Opinion
No. BH-38.
June 25, 1986.
Appeal from the Circuit Court, Bay County, N. Russell Bower, J.
Rhonda S. Martinec of Daniel, Komarek Martinec, Panama City, for appellant.
E. Thomas Brushwood of Nohrr, Nohrr, Boyd, Brushwood, Howze Ellis, Tallahassee, for appellee.
This is an appeal from a final judgment ordering recovery of a balance due from a guarantor. The issue is whether a guarantor can be held liable for debts incurred beyond the terms of the guaranty agreement. We reverse and release the guarantor.
On December 3, 1981, appellant Bobby J. Bromlow (Bromlow), a shareholder of appellee Tri State Medical Systems, Inc. (Tri State), executed the following guaranty:
In consideration for the extension of credit by Pyne Corporation to Tri-State Medical Systems, Inc., the undersigned personally guarantees and promises to pay to Pyne Corporation any and all indebtedness not paid by Tri-State Medical Systems, Inc., in accordance with the terms quoted on invoices billed to Tri-State Medical Systems, Inc., by Pyne Corporation.

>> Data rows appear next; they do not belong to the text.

/-! ### Words for futures, tasks and queues -/

/-- An instruction without a wave word completes: its destination alone is written, the body goes on `n` words further, the
commit point is passed. -/
structure PlainEnds (s t : State) (d : Option (Rg × W64)) (n : Nat) : Prop where
  dest   : ∀ r x, d = some (r, x) → t.readG r = if r = 0 then 0 else x
  others : ∀ r, (∀ x, d ≠ some (r, x)) → t.readG r = s.heldG r
  lanes  : (∀ k, t.readV k = s.heldV k) ∧ ∀ k, t.readSh k = s.heldSh k
  place  : t.me.woff = s.me.woff + n ∧ t.me.wait = none ∧ t.me.commit = true
  held   : t.me.held = s.me.held ∧ t.me.inbuf = s.me.inbuf ∧ t.fstat = s.fstat

/-- No task has its conditions hold without being ready (R274). -/
def Settled (s : State) : Prop := ∀ die, s.nextReady die = none

/-- A general register names a future of the net instance (R264). -/
def Names (s : State) (a : Rg) (k f : Nat) : Prop := s.futureOf s.ctx.net (s.readG a) = some (k, f)
def NoName (s : State) (a : Rg) : Prop := s.futureOf s.ctx.net (s.readG a) = none

/-- The 24 words of a task descriptor in the issuing bank (R273). -/
def taskWords (s : State) (a : Rg) (off : W32) : List W64 :=
  wordsAt (Mem.load s.banks (cellAddr s.cell + at2 s a off % 2 ^ 16) 192) 24

/-- Where a task descriptor may stand (R273). -/
def taskFits (s : State) (a : Rg) (off : W32) : Prop := at2 s a off % 64 = 0 ∧ at2 s a off % 2 ^ 16 + 192 ≤ 2 ^ 16

/-- The task stands in the dependence table as it was submitted (R274, R310). -/
def TaskIs (t : State) (die e gen net asid : Nat) (x : Submit) : Prop :=
  let k := t.taskAt die e
  k.gen = gen ∧ k.tmpl = x.tmpl ∧ k.args = x.args ∧ k.reads = x.reads ∧ k.writes = x.writes ∧ k.asid = asid
  ∧ k.net = net ∧ k.wtiles = x.writes.length ∧ k.futw = x.futn.isSome ∧ k.qwait = x.qsect.isSome ∧ k.trel = x.time.isSome

/-- The entry that a submission took was free. -/
def EntryFree (s : State) (die e : Nat) : Prop := e < 4096 ∧ (s.taskAt die e).v = false

/-- A queue that PATH and g[B] name (R278). -/
def QueueIs (s : State) (b : Rg) (w : Wave) (k : Nat) : Prop :=
  (w.path = 1 ∧ k = cellSector s.cell)
  ∨ (w.path ≠ 1 ∧ k = (s.readG b).toNat / 2 ^ 38 % 2 ^ 10 ∧ sectorOk k = true
      ∧ ∃ n, Tbl.find s.nets s.ctx.net = some n ∧ k ∈ n.sectors)

/-- No earlier push, or pop, waits at a queue (R278): the words of the waiting instructions name their queue. -/
def NonePushes (s : State) (k : Nat) : Prop :=
  ∀ w ∈ s.allWaiters, w.addr = k → (∀ a b v, w.inst ≠ .qPushReg a b v) ∧ ∀ a b off v, w.inst ≠ .qPushBank a b off v
def NonePops (s : State) (k : Nat) : Prop :=
  (∀ w ∈ s.allWaiters, w.addr = k → (∀ d b c v, w.inst ≠ .qPopReg d b c v) ∧ ∀ a b off v, w.inst ≠ .qPopBank a b off v)
  ∧ ∀ d ∈ s.dies, ∀ e ∈ d.2.tasks, ¬ (e.2.v = true ∧ e.2.qwait = true ∧ e.2.record = none ∧ e.2.qsect = k
      ∧ e.2.held.isSome = true)

/-- The words of an entry of a queue (R277). -/
def entryWords (q : Queue) (e : Nat) : List W64 := (List.range 8).map fun i => Tbl.get 0 q.ent (e * 8 + i)

/-- A queue took a push at its tail (R279): that entry holds the words, and QCNT and PUSHES are one more. -/
structure PushedTail (q r : Queue) (ws : List W64) : Prop where
  entry  : entryWords r ((q.head + q.qcnt) % 32) = ws
  others : ∀ e, e < 32 → e ≠ (q.head + q.qcnt) % 32 → entryWords r e = entryWords q e
  counts : r.qcnt = q.qcnt + 1 ∧ r.pushes = (q.pushes + 1) % 2 ^ 32
  rest   : { r with ent := [], qcnt := 0, pushes := 0, rels := [] } = { q with ent := [], qcnt := 0, pushes := 0, rels := [] }

/-- A pop took the head entry (R281), and with it the link of the push that filled it, where that had REL (R290). -/
def PoppedHead (q r : Queue) : Prop :=
  r = { q with head := (q.head + 1) % 32, qcnt := q.qcnt - 1, pops := (q.pops + 1) % 2 ^ 32, rels := Tbl.del q.rels q.pops }

end Sys2Proof.Claim

section
open Sys2Proof Sys2Proof.Machine Sys2Proof.Claim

Subsequently, Bromlow disassociated himself from Tri State Medical Systems, Inc. Tri State failed to pay for over $17,000 worth of merchandise received from appellee Pyne Corporation. Pyne Corporation and Tri State admit altering the terms for payment of Tri State's debt by virtue of negotiations between themselves without the knowledge or consent of Bobby Bromlow. Pyne Corporation extended the time for payment and continued to extend credit even after Tri State failed to pay for goods in accordance with the terms billed on invoices. Eventually, Pyne Corporation brought an action against Tri State and the individual guarantors including Bobby Bromlow. A final judgment in favor of Pyne Corporation was entered.
Bobby Bromlow appeals asserting that his guaranty of Tri State's debt to Pyne Corporation was limited to the ". . . terms quoted on invoices billed to Tri State. . . ." Since the terms for payment of the debt were altered by negotiations between Pyne Corporation and Tri State without Bromlow's knowledge or consent he claims he should not be liable. We agree that a guarantor cannot be held liable beyond the strict terms of his contract.
A guarantor will be released from liability by any material alteration of the original obligation or duty to which the guaranty relates. Hollywood Shopping Plaza, Inc. v. Schuyler, 179 So.2d 573, 574 (Fla. 2d DCA 1965). The general rule is that a valid agreement between a guarantee and a principal for an extension of time for payment, without the consent of the guarantor, releases the guarantor from the obligation of his guaranty. Holcombe v. Solinger Sons Co., 238 F.2d 495, 499 (5th Cir. 1956); Frank v. Williams, 36 Fla. 136, 18 So. 351, 353 (1895).
However, there is authority in Florida denying release of the guarantor where the extension of time operates for his benefit. Clark v. United Grocery Co., 69 Fla. 624, 68 So. 766, 769 (1915); Quarngesser v. Appliance Buyers Credit Corp., 187 So.2d 662, 665 (Fla. 3rd DCA 1966); Anderson v. Trade Winds Enterprises Corp., 241 So.2d 174, 178 (Fla. 4th DCA 1970). These cases are distinguishable from the instant case in that none of them involve guaranty agreements specifically limited to the "terms quoted on invoices." Nor are the altered terms based on an agreement between the guarantee and the principal obligor subsequent to, and distinct from, the principal contract, as here, but were a mere indulgence or forbearance in extending the time of payment.
In the case sub judice the terms for payment of the debt were altered in an actual agreement between Pyne Corporation, the creditor, and Tri State, the principal debtor, without Bromlow's consent. Furthermore, Bromlow's letter of guaranty is specifically limited to the payment of Tri State's debt to Pyne Corporation under the "terms quoted on invoices." We hold that Bromlow should be held only to the strict terms of his guaranty since the alteration of terms was based on a valid agreement between Pyne Corporation and Tri State to which Bromlow did not consent.
REVERSED.
BOOTH, C.J., and WIGGINTON, J., concur.